YOUR TASK> From the first line of the data below through the line holding "encodings are said", write out each line exactly as it stands.

*** Begin section ***

-- ==== Sys2Proof/Certificates/Slice0/Obligations.lean ====
section
/-! DEFINITION. The statements for the provers. Each formalises the rule of spec/ its docstring names. Frames, flag values and
encodings are said in the terms of Safety.lean; `rip` is one of the 18 registers, so a frame over registers covers it. -/

open Sys2Proof Sys2Proof.Machine

/-! ### Encoding (30_encoding.md) -/

/-- R55: encoding and then decoding returns the same instruction, whatever Words follow it. -/
def Obligations.DecodeOfEncodeIsTheInstruction : Prop :=
  ∀ (i : Instr) (tail : List Word), decodeWords (encode i ++ tail) = .instr i

/-- R55: decoding and then encoding returns the same Words; with the converse, decoding is injective (R49). -/
def Obligations.EncodeOfDecodeIsTheWords : Prop :=
  ∀ (first e1 e2 : Word) (i : Instr), decode first e1 e2 = .instr i → encode i = [first, e1, e2].take (instrLength i)

/-- R50: every first word is exactly one of a valid instruction (a row of the opcode table is selected and its register
fields name registers), InvalidOpcode (no row is selected), InvalidRegister (a row is selected, a field is 18 to 31). The
extension Words are never checked. -/
def Obligations.DecodeAgreesWithOpcodeTable : Prop :=
  ∀ first e1 e2 : Word,
    ((∃ i, decode first e1 e2 = .instr i) ↔ wellFormedFirstWord first = true) ∧
    (decode first e1 e2 = .invalidOpcode ↔ selectsSomeRow first = false) ∧
    ((∃ id, decode first e1 e2 = .invalidRegister id) ↔ selectsSomeRow first = true ∧ wellFormedFirstWord first = false)

/-- R60 and R127: the decode checks in their fixed order: unassigned opcode; a non-zero reserved field; `ra` above 17; `rb`
above 17. -/
def Obligations.DecodeChecksInFixedOrder : Prop :=
  ∀ first e1 e2 : Word,
    let op := first.toNat / 1024
    let ra := first.toNat / 32 % 32
    let rb := first.toNat % 32
    if op ∈ unassignedOps then decode first e1 e2 = .invalidOpcode
    else if op ∈ opsA ∧ ra ≠ 0 ∨ op ∉ opsRR ∧ rb ≠ 0 then decode first e1 e2 = .invalidOpcode
    else if op ∉ opsA ∧ 17 < ra then decode first e1 e2 = .invalidRegister (BitVec.ofNat 5 ra)
    else if op ∈ opsRR ∧ 17 < rb then decode first e1 e2 = .invalidRegister (BitVec.ofNat 5 rb)
    else ∃ i, decode first e1 e2 = .instr i

/-- R51: the length of an instruction is found from `op` alone, by the rule's list; a faulting first word has no length: the
step leaves `pc` at it. -/
def Obligations.LengthFollowsFromOpcodeAlone : Prop :=
  (∀ (first e1 e2 : Word) (i : Instr), decode first e1 e2 = .instr i →
    let op := first.toNat / 1024
    instrLength i =
      if op = 0x07 then 3 else if op ∈ [0x02, 0x03, 0x04, 0x28] ∨ (0x2A ≤ op ∧ op ≤ 0x33) then 2 else 1) ∧
  ∀ s : State, s.status = .running → (∀ i, decodeAt s ≠ .instr i) → ∃ t, step s = .next t ∧ t.rip = s.rip

/-- The examples of R55, decoded. -/
def Obligations.ExampleWordsDecode : Prop :=
  decode 0x4001 0 0 = .instr (.add (.gpr 0) (.gpr 1)) ∧
  decode 0x0A20 0x0011 0 = .instr (.ldi .rp 0x0011) ∧
  decode 0x1000 0x0100 0 = .instr (.st 0x0100 (.gpr 0)) ∧
  decode 0xC800 0x0008 0 = .instr (.jdz 0x0008) ∧
  decode 0x1C00 0x9000 0x7777 = .instr (.sti 0x9000 0x7777) ∧
  decode 0xE040 0 0 = .instr (.hlt (.gpr 2))

/-- R54: the pseudo-instructions with their first words; NOP changes no register, flag or memory, and `pc` advances by 1. -/
def Obligations.PseudoInstructionsNameRealOnes : Prop :=
  encode (expandPseudo .nop) = [0x0400] ∧
  (∀ rd : Reg, encode (expandPseudo (.sal rd)) = [BitVec.ofNat 16 (0x8000 + rd.toField.toNat * 32)]) ∧
  (∀ a : Word, encode (expandPseudo (.je a)) = [0xA800, a] ∧ encode (expandPseudo (.jne a)) = [0xAC00, a] ∧
    encode (expandPseudo (.jb a)) = [0xB800, a] ∧ encode (expandPseudo (.jae a)) = [0xBC00, a]) ∧
  (∀ rd : Reg, expandPseudo (.sal rd) = .shl rd) ∧
  ∀ s : State, exec (expandPseudo .nop) s = .next s ∧ ThenAdvances (expandPseudo .nop) 1 s s

/-! ### The loop (40_execution_loop.md) -/

/-- R58, R61, R62: while Running, when the Words at `pc` decode to an instruction, its handler answers a next state, and the
step is that state with, unless the handler redirected, `pc` advanced by the instruction's length from the value `pc` has after
the handler. -/
def Obligations.StepRunsTheDecodedInstruction : Prop :=
  ∀ (s : State) (i : Instr), s.status = .running → decodeAt s = .instr i →
    ∃ t, exec i s = .next t ∧
      step s = .next (if redirects i s then t else { t with rip := t.rip + BitVec.ofNat 16 (instrLength i) })

/-- R127 and R128 with R60, R122 and R123: while Running, the first check on the first word that fails, in this order, makes
the step take its fault, with exactly the fault record and `status` written; where none fails the step raises no fault. -/
def Obligations.StepTakesTheFirstFailingCheck : Prop :=
  ∀ s : State, s.status = .running →
    let first := memRead s s.rip
    let op := first.toNat / 1024
    let ra := first.toNat / 32 % 32
    let rb := first.toNat % 32
    if op ∈ unassignedOps then TakesFault 1 0 s
    else if op ∈ opsA ∧ ra ≠ 0 ∨ op ∉ opsRR ∧ rb ≠ 0 then TakesFault 1 0 s
    else if op ∉ opsA ∧ 17 < ra then TakesFault 2 (BitVec.ofNat 5 ra) s
    else if op ∈ opsRR ∧ 17 < rb then TakesFault 2 (BitVec.ofNat 5 rb) s
    else ∃ t, step s = .next t ∧ t.status ≠ .faulted ∧ t.fault = s.fault

/-- R56, R19: in Ready, Halted and Faulted the core executes nothing: a step changes nothing. That such a step is a next state
rather than no step at all is the model's reading (log entry 3). -/
def Obligations.NothingExecutesOutsideRunning : Prop :=
  ∀ s : State, s.status = .ready ∨ s.status = .halted ∨ s.status = .faulted → step s = .next s

/-- Every handler is total and no fault raised while Running is a stop of the machine (R121, R128): every step answers a next
state, and a step that finds a valid instruction does not end in Faulted. R121 and R128 speak of Running only: that a step in
Ready, Halted or Faulted answers a next state is the model's choice (DESIGN CHOICE, log entry 3), and that a fault is a next state
rather than a stop is the model's form of R128 (log entry 7). -/
def Obligations.EveryStepAnswersANextState : Prop :=
  (∀ s : State, ∃ t, step s = .next t) ∧
  ∀ (s : State) (i : Instr), s.status = .running → decodeAt s = .instr i → SafeStep s

/-- The invariant of a run (canonical memory, `result` zero until HLT, the fault record clear until a fault and then true of
the instruction at `pc`; R21, R124, R128, I12) is kept by every step from every state that has it. The canonical form of memory is the model's own (DESIGN
CHOICE, log entry 1); so is the idle step outside Running (log entry 3). -/
def Obligations.StepKeepsTheInvariant : Prop :=
  ∀ s t : State, Invariant s → step s = .next t → Invariant t

/-- The host's events keep the invariant too, so that every reachable state has it (R56). The canonical form of memory in it is the
model's own (DESIGN CHOICE, log entry 1); so is the idle step outside Running (log entry 3). -/
def Obligations.ReachableStatesHaveTheInvariant : Prop := ∀ s : State, Reachable s → Invariant s

/-- Reset has the invariant. R24 gives the values; that memory with nothing listed is a canonical memory rests on the model's own form
of memory (DESIGN CHOICE, log entry 1). -/
def Obligations.ResetHasTheInvariant : Prop := Invariant State.reset

/-- R62 and R105: a taken jump continues exactly at its target, a jump not taken exactly past its two Words; JMP and JMPR are
always taken. -/
def Obligations.JumpsContinueExactlyAtTheirTarget : Prop :=
  ∀ s : State, s.status = .running →
    (∀ a, decodeAt s = .instr (.jmp a) → ∃ t, step s = .next t ∧ t.rip = a) ∧
    (∀ r, decodeAt s = .instr (.jmpr r) → ∃ t, step s = .next t ∧ t.rip = readReg s r) ∧
    ∀ (mk : Word → Instr) (f : Flag) (want : Bool),
      (mk, f, want) ∈ [(Instr.jz, Flag.zero, true), (Instr.jnz, Flag.zero, false), (Instr.js, Flag.sign, true),
        (Instr.jns, Flag.sign, false), (Instr.jc, Flag.carry, true), (Instr.jnc, Flag.carry, false),
        (Instr.jo, Flag.overflow, true), (Instr.jno, Flag.overflow, false), (Instr.jdz, Flag.divideByZero, true),
        (Instr.jndz, Flag.divideByZero, false)] →
      ∀ a, decodeAt s = .instr (mk a) →
        ∃ t, step s = .next t ∧ t.rip = (if getFlag s f = want then a else s.rip + 2) ∧ t.flags = s.flags

/-- R62, R63, R11: an instruction that is not a jump and does not name `rip` as a destination leaves `pc` exactly past
itself; one that does name it as its destination continues at the written value plus its length. -/
def Obligations.NonJumpsAdvanceByTheirLength : Prop :=
  ∀ (s u : State) (i : Instr), s.status = .running → decodeAt s = .instr i → exec i s = .next u →
    ¬ (0x28 ≤ (opcodeOf i).toNat ∧ (opcodeOf i).toNat ≤ 0x33) →
    ∃ t, step s = .next t ∧ t.rip = readReg u .rip + BitVec.ofNat 16 (instrLength i) ∧
      (Reg.rip ∉ destinations i → t.rip = s.rip + BitVec.ofNat 16 (instrLength i))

*** End section ***

ANSWER TO THE EXERCISE>
-- ==== Sys2Proof/Certificates/Slice0/Obligations.lean ====
section
/-! DEFINITION. The statements for the provers. Each formalises the rule of spec/ its docstring names. Frames, flag values and
encodings are said in the terms of Safety.lean; `rip` is one of the 18 registers, so a frame over registers covers it. -/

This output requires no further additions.